WORK INSTRUCTIONS → What you return must be an exact copy of the lines in the listing below between the line holding "let size := s.cqSize n q" and the line holding "not stopped. -/", inclusive, and nothing more.

EXTRACTED ENTRIES →
###

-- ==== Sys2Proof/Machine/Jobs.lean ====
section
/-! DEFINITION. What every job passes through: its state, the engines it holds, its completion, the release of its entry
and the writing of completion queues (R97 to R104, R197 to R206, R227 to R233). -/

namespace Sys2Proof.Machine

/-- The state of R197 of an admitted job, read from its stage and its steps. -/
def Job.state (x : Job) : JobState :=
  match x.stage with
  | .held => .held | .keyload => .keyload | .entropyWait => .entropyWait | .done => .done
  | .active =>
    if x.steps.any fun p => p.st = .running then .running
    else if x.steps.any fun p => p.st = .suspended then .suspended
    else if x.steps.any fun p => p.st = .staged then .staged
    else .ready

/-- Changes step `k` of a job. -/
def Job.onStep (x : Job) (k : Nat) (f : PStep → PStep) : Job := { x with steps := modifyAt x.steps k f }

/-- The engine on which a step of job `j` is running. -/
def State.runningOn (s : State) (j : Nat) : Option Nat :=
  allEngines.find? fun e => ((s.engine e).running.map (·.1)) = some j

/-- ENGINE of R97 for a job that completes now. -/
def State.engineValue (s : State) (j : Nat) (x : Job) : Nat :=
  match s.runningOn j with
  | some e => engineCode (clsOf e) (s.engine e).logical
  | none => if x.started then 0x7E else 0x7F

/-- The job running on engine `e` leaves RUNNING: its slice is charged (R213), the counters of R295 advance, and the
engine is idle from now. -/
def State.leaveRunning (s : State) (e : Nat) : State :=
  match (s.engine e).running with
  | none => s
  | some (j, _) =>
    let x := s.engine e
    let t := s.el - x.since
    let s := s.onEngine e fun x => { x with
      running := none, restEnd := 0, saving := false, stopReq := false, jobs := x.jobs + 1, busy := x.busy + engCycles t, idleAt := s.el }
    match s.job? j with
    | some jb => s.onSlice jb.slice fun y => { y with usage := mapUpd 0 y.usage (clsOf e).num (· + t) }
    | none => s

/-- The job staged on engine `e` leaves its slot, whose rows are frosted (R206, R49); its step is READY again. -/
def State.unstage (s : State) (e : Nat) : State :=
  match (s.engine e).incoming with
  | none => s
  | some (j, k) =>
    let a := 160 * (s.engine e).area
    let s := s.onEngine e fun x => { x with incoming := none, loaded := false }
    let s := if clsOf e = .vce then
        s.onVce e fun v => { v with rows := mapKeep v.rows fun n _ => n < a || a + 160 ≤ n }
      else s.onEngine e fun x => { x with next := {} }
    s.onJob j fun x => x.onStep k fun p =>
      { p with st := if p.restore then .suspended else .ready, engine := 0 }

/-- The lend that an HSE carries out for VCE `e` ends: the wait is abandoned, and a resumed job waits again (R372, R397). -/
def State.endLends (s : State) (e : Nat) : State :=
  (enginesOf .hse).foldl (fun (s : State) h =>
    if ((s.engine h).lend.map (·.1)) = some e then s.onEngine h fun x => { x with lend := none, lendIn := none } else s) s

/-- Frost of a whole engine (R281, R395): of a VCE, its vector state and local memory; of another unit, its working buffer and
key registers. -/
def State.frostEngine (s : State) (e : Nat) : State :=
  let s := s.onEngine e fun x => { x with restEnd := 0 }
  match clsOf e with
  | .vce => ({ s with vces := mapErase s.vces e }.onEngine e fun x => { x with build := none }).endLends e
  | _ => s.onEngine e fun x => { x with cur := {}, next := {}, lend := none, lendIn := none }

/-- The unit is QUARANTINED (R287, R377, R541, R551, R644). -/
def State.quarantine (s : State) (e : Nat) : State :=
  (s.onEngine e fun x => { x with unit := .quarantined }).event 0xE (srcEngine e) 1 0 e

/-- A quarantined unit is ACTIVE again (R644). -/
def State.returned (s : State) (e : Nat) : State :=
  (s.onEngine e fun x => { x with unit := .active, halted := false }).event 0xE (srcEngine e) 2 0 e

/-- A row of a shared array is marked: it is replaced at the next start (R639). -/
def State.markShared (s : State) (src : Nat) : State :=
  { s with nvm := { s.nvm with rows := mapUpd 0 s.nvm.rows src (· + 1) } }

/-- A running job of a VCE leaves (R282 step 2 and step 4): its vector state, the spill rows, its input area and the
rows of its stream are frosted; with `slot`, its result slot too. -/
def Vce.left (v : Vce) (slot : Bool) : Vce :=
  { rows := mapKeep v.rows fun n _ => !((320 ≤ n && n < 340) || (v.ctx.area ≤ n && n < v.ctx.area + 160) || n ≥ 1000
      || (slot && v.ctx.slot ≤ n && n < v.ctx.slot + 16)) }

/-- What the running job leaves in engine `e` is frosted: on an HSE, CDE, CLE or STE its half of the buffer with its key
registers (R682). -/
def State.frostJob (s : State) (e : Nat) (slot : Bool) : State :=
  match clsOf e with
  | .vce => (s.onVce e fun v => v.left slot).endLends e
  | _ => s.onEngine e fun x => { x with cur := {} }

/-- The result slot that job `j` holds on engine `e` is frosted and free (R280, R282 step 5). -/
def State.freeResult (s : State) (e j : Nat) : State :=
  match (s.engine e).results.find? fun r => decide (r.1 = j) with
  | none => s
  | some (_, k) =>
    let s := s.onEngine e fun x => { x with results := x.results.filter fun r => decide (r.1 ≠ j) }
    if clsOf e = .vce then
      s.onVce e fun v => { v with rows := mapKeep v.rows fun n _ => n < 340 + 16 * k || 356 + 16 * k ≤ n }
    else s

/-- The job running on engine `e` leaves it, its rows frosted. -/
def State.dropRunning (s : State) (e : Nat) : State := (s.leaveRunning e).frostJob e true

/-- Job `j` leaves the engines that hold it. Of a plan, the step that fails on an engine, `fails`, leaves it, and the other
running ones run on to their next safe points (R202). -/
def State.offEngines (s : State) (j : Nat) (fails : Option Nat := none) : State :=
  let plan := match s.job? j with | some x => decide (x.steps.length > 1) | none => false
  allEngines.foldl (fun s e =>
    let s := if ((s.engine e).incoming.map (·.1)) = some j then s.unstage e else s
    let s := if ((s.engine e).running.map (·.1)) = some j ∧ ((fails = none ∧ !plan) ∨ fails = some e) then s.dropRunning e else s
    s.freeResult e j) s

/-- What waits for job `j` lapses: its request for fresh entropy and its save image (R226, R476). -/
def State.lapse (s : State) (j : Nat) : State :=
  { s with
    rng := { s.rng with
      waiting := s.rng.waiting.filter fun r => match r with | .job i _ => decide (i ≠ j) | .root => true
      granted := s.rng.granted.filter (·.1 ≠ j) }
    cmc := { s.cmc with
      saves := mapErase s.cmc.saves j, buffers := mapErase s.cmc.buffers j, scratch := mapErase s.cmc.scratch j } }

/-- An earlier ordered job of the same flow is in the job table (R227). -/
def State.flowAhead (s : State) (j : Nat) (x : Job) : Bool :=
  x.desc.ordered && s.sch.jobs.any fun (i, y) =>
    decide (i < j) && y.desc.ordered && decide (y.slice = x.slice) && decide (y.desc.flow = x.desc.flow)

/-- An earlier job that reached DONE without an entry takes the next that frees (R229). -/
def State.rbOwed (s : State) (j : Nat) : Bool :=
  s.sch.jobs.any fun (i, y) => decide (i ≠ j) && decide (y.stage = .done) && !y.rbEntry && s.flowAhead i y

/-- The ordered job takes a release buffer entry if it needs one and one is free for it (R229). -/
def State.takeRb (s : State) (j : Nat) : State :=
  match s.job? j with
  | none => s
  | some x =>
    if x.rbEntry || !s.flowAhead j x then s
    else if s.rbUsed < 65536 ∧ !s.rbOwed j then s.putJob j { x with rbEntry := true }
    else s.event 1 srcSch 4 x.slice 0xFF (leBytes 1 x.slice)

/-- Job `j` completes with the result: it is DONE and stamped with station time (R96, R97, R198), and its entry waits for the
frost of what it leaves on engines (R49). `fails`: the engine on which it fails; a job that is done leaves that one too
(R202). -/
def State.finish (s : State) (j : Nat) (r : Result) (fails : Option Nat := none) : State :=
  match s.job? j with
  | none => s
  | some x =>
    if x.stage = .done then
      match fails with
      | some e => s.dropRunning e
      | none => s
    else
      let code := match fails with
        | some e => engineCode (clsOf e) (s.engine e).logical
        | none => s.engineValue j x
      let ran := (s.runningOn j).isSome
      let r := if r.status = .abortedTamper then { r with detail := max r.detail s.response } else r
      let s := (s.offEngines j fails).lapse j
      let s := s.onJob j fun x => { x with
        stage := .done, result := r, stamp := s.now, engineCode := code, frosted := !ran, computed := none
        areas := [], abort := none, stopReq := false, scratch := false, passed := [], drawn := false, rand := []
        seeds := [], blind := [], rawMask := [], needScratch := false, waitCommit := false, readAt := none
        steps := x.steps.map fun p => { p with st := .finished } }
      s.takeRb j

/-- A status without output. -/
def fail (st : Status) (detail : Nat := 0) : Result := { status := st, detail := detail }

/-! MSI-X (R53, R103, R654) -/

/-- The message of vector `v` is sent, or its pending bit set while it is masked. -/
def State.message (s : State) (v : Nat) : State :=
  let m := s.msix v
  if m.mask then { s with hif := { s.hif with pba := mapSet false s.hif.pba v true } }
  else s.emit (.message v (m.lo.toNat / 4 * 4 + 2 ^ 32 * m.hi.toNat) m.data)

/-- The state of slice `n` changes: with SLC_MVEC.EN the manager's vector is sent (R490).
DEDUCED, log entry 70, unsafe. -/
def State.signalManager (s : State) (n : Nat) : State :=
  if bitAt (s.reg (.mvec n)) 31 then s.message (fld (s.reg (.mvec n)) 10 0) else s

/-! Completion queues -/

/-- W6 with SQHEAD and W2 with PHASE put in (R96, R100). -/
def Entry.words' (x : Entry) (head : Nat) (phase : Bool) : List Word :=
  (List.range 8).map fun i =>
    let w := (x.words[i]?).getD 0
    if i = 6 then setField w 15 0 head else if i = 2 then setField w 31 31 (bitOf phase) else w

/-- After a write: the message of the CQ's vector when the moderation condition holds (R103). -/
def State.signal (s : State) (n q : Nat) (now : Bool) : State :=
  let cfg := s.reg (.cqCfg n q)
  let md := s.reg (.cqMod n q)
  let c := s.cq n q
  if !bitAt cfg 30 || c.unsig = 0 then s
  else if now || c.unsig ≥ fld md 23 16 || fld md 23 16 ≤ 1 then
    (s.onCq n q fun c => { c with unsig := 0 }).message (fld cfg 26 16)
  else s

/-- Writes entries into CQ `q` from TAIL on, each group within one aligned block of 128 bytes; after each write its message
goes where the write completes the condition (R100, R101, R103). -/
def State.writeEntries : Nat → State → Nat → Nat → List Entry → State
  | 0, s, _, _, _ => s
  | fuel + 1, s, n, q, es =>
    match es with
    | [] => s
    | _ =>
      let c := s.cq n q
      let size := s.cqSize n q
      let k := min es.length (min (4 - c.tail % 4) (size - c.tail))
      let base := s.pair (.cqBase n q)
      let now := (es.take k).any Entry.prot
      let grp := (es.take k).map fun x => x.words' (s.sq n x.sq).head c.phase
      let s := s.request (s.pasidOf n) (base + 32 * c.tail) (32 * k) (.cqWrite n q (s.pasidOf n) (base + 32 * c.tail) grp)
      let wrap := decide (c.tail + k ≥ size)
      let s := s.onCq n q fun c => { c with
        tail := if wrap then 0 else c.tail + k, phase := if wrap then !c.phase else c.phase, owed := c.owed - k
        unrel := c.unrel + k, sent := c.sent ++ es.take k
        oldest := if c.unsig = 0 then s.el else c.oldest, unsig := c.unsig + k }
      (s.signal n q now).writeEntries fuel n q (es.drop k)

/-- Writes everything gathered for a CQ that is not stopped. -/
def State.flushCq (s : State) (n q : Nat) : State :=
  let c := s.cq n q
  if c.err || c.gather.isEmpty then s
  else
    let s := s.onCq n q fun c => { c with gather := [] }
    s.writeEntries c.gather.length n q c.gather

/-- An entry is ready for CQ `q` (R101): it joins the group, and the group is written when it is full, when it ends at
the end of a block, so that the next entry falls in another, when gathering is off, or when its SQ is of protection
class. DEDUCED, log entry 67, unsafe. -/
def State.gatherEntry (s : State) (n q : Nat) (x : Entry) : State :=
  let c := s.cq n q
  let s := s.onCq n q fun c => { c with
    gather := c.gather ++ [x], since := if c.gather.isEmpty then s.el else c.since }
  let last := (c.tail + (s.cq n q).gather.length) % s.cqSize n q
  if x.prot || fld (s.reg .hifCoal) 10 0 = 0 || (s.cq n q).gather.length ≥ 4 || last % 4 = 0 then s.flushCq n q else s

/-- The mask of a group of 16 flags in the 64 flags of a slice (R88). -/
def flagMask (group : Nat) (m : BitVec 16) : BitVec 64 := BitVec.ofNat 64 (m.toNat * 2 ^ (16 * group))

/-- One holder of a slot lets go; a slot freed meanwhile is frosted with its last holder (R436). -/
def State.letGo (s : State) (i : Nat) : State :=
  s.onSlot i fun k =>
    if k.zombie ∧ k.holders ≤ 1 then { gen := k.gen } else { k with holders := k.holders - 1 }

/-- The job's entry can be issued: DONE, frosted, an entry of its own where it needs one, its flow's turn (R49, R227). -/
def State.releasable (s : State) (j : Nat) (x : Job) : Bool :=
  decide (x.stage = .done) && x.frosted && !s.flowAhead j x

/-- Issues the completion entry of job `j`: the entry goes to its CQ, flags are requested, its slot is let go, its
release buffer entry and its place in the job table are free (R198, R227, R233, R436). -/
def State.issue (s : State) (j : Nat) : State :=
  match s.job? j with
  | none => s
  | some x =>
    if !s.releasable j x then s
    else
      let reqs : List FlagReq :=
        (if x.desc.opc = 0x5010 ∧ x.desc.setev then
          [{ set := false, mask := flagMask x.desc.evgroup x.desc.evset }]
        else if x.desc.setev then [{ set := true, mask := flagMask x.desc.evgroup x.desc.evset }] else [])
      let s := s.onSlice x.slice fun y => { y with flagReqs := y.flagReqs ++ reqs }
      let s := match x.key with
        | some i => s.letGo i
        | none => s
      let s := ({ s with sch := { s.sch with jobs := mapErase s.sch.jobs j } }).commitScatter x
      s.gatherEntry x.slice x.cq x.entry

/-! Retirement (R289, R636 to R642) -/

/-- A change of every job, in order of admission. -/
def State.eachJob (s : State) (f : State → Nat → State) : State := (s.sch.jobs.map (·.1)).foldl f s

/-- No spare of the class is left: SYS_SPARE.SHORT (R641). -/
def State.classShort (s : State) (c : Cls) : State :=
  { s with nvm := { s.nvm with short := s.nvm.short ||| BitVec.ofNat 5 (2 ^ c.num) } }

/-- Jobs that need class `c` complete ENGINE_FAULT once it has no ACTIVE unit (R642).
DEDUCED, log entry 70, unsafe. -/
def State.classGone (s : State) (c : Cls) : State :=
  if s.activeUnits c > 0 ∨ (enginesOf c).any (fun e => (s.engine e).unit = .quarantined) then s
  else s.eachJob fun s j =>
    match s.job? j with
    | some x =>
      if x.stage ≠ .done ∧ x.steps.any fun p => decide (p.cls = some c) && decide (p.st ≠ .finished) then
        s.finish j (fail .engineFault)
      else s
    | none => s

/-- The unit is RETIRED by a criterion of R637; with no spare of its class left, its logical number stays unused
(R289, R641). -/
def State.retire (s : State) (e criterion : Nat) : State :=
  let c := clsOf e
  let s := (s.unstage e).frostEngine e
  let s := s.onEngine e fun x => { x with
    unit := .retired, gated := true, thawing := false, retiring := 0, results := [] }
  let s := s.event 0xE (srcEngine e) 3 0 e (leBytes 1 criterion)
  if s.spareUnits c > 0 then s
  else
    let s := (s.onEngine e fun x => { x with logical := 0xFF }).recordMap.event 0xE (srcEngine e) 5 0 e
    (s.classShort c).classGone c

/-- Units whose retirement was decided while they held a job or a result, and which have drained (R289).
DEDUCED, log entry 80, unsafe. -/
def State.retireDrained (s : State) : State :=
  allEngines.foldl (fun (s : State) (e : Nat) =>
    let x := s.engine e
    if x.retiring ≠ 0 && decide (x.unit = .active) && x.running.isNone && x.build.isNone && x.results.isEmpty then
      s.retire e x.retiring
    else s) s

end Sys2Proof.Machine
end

###

PROBLEM SOLUTION →
      let size := s.cqSize n q
      let k := min es.length (min (4 - c.tail % 4) (size - c.tail))
      let base := s.pair (.cqBase n q)
      let now := (es.take k).any Entry.prot
      let grp := (es.take k).map fun x => x.words' (s.sq n x.sq).head c.phase
      let s := s.request (s.pasidOf n) (base + 32 * c.tail) (32 * k) (.cqWrite n q (s.pasidOf n) (base + 32 * c.tail) grp)
      let wrap := decide (c.tail + k ≥ size)
      let s := s.onCq n q fun c => { c with
        tail := if wrap then 0 else c.tail + k, phase := if wrap then !c.phase else c.phase, owed := c.owed - k
        unrel := c.unrel + k, sent := c.sent ++ es.take k
        oldest := if c.unsig = 0 then s.el else c.oldest, unsig := c.unsig + k }
      (s.signal n q now).writeEntries fuel n q (es.drop k)

/-- Writes everything gathered for a CQ that is not stopped. -/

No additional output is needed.